:: Required work ::
Set it all down exactly, every record and every line.
=====
-- ==== Sys2Proof/Tests/Slice0.lean ====
section
/-! SUPPORT. Tests. Expected values are those of spec/95_test_vectors.md (V numbers, Programs) and of the worked examples in the
rules. The `test_witness_…` theorems show that the hypotheses of a statement can be met, for each clause. -/

namespace Sys2Proof.Tests

open Sys2Proof.Machine

set_option Elab.async false

/-! ## Helpers -/

/-- The reset state in a given configuration. -/
def engine (msgCap pbCap : Nat) : State := { State.reset with params := { msgCap := msgCap, pbCap := pbCap } }

/-- The configuration of V38: MSG_CAP = 64, PB_CAP = 16. -/
def small : State := engine 64 16

/-- `small`, halted. -/
def stopped : State := { small with halted := true }

/-- `small` with one host event presented. -/
def facing (e : HostEvent) : State := { small with inbox := [e] }

/-- A compression of one block in progress at its step `n`, for the caller `c`. -/
def inBlock (c : Caller) (n : Nat) : State :=
  { (small.load (List.replicate 16 0#32)).beginCompression c with t := BitVec.ofNat 6 n }

/-- The registers of a next state. -/
def regsAfter : Out → Option Regs
  | .next s => some s.regs
  | .fault _ => none
  | .refused _ => none

/-- The last response of a next state. -/
def answer : Out → Option Packet
  | .next s => s.outbox.getLast?
  | .fault _ => none
  | .refused _ => none

/-- HALTED of a next state. -/
def haltedAfterOut : Out → Option Bool
  | .next s => some s.halted
  | .fault _ => none
  | .refused _ => none

/-- The outcome is the refusal of a malformed packet. -/
def refusedMalformed : Out → Bool
  | .refused r => decide (r = .malformedPacket)
  | .next _ => false
  | .fault _ => false

/-! ## WellFormed -/

theorem list_of_length {α : Type} (k : Nat) (x : α) : ∃ l : List α, l.length = k := ⟨List.replicate k x, List.length_replicate⟩

theorem test_wellFormed_refuses_pad_of_2_64_bytes : ∃ msg, msg.length = 2 ^ 64 ∧ ¬ WellFormed (.pad msg) := by
  obtain ⟨msg, h⟩ := list_of_length (2 ^ 64) 0x61#8
  exact ⟨msg, h, by simp [Instr.wellFormed, h]⟩

theorem test_wellFormed_refuses_digest_of_2_64_bytes : ∃ msg, msg.length = 2 ^ 64 ∧ ¬ WellFormed (.digest msg) := by
  obtain ⟨msg, h⟩ := list_of_length (2 ^ 64) 0x61#8
  exact ⟨msg, h, by simp [Instr.wellFormed, h]⟩

theorem test_wellFormed_refuses_compress_of_2_32_words : ∃ ws, ws.length = 2 ^ 32 ∧ ¬ WellFormed (.compress ws) := by
  obtain ⟨ws, h⟩ := list_of_length (2 ^ 32) 0#32
  exact ⟨ws, h, by simp [Instr.wellFormed, h]⟩

theorem test_wellFormed_accepts_small : WellFormed (.pad []) ∧ WellFormed (.compress [0#32]) ∧ WellFormed .step47 := by decide

/-! ## Decoding -/

theorem test_decode_commands :
    decode ⟨72, 0x000000000000000001#72⟩ = .command (.pad [])
    ∧ decode ⟨40, 0x0000000002#40⟩ = .command (.compress [])
    ∧ decode ⟨8, 0b00000011#8⟩ = .command .format
    ∧ decode ⟨136, 0x0000000400000003000000020000000104#136⟩ = .command (.setState 1#32 2#32 3#32 4#32)
    ∧ decode ⟨8, 0b00000101#8⟩ = .command .resetIv
    ∧ decode ⟨8, 0b00000110#8⟩ = .command .getState
    ∧ decode ⟨96, 0x636261000000000000000307#96⟩ = .command (.digest [0x61#8, 0x62#8, 0x63#8]) := by decide +kernel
=====
:: Problem solution ::
-- ==== Sys2Proof/Tests/Slice0.lean ====
section
/-! SUPPORT. Tests. Expected values are those of spec/95_test_vectors.md (V numbers, Programs) and of the worked examples in the
rules. The `test_witness_…` theorems show that the hypotheses of a statement can be met, for each clause. -/

namespace Sys2Proof.Tests

open Sys2Proof.Machine

set_option Elab.async false

/-! ## Helpers -/

/-- The reset state in a given configuration. -/
def engine (msgCap pbCap : Nat) : State := { State.reset with params := { msgCap := msgCap, pbCap := pbCap } }

/-- The configuration of V38: MSG_CAP = 64, PB_CAP = 16. -/
def small : State := engine 64 16

/-- `small`, halted. -/
def stopped : State := { small with halted := true }

/-- `small` with one host event presented. -/
def facing (e : HostEvent) : State := { small with inbox := [e] }

/-- A compression of one block in progress at its step `n`, for the caller `c`. -/
def inBlock (c : Caller) (n : Nat) : State :=
  { (small.load (List.replicate 16 0#32)).beginCompression c with t := BitVec.ofNat 6 n }

/-- The registers of a next state. -/
def regsAfter : Out → Option Regs
  | .next s => some s.regs
  | .fault _ => none
  | .refused _ => none

/-- The last response of a next state. -/
def answer : Out → Option Packet
  | .next s => s.outbox.getLast?
  | .fault _ => none
  | .refused _ => none

/-- HALTED of a next state. -/
def haltedAfterOut : Out → Option Bool
  | .next s => some s.halted
  | .fault _ => none
  | .refused _ => none

/-- The outcome is the refusal of a malformed packet. -/
def refusedMalformed : Out → Bool
  | .refused r => decide (r = .malformedPacket)
  | .next _ => false
  | .fault _ => false

/-! ## WellFormed -/

theorem list_of_length {α : Type} (k : Nat) (x : α) : ∃ l : List α, l.length = k := ⟨List.replicate k x, List.length_replicate⟩

theorem test_wellFormed_refuses_pad_of_2_64_bytes : ∃ msg, msg.length = 2 ^ 64 ∧ ¬ WellFormed (.pad msg) := by
  obtain ⟨msg, h⟩ := list_of_length (2 ^ 64) 0x61#8
  exact ⟨msg, h, by simp [Instr.wellFormed, h]⟩

theorem test_wellFormed_refuses_digest_of_2_64_bytes : ∃ msg, msg.length = 2 ^ 64 ∧ ¬ WellFormed (.digest msg) := by
  obtain ⟨msg, h⟩ := list_of_length (2 ^ 64) 0x61#8
  exact ⟨msg, h, by simp [Instr.wellFormed, h]⟩

theorem test_wellFormed_refuses_compress_of_2_32_words : ∃ ws, ws.length = 2 ^ 32 ∧ ¬ WellFormed (.compress ws) := by
  obtain ⟨ws, h⟩ := list_of_length (2 ^ 32) 0#32
  exact ⟨ws, h, by simp [Instr.wellFormed, h]⟩

theorem test_wellFormed_accepts_small : WellFormed (.pad []) ∧ WellFormed (.compress [0#32]) ∧ WellFormed .step47 := by decide

/-! ## Decoding -/

theorem test_decode_commands :
    decode ⟨72, 0x000000000000000001#72⟩ = .command (.pad [])
    ∧ decode ⟨40, 0x0000000002#40⟩ = .command (.compress [])
    ∧ decode ⟨8, 0b00000011#8⟩ = .command .format
    ∧ decode ⟨136, 0x0000000400000003000000020000000104#136⟩ = .command (.setState 1#32 2#32 3#32 4#32)
    ∧ decode ⟨8, 0b00000101#8⟩ = .command .resetIv
    ∧ decode ⟨8, 0b00000110#8⟩ = .command .getState
    ∧ decode ⟨96, 0x636261000000000000000307#96⟩ = .command (.digest [0x61#8, 0x62#8, 0x63#8]) := by decide +kernel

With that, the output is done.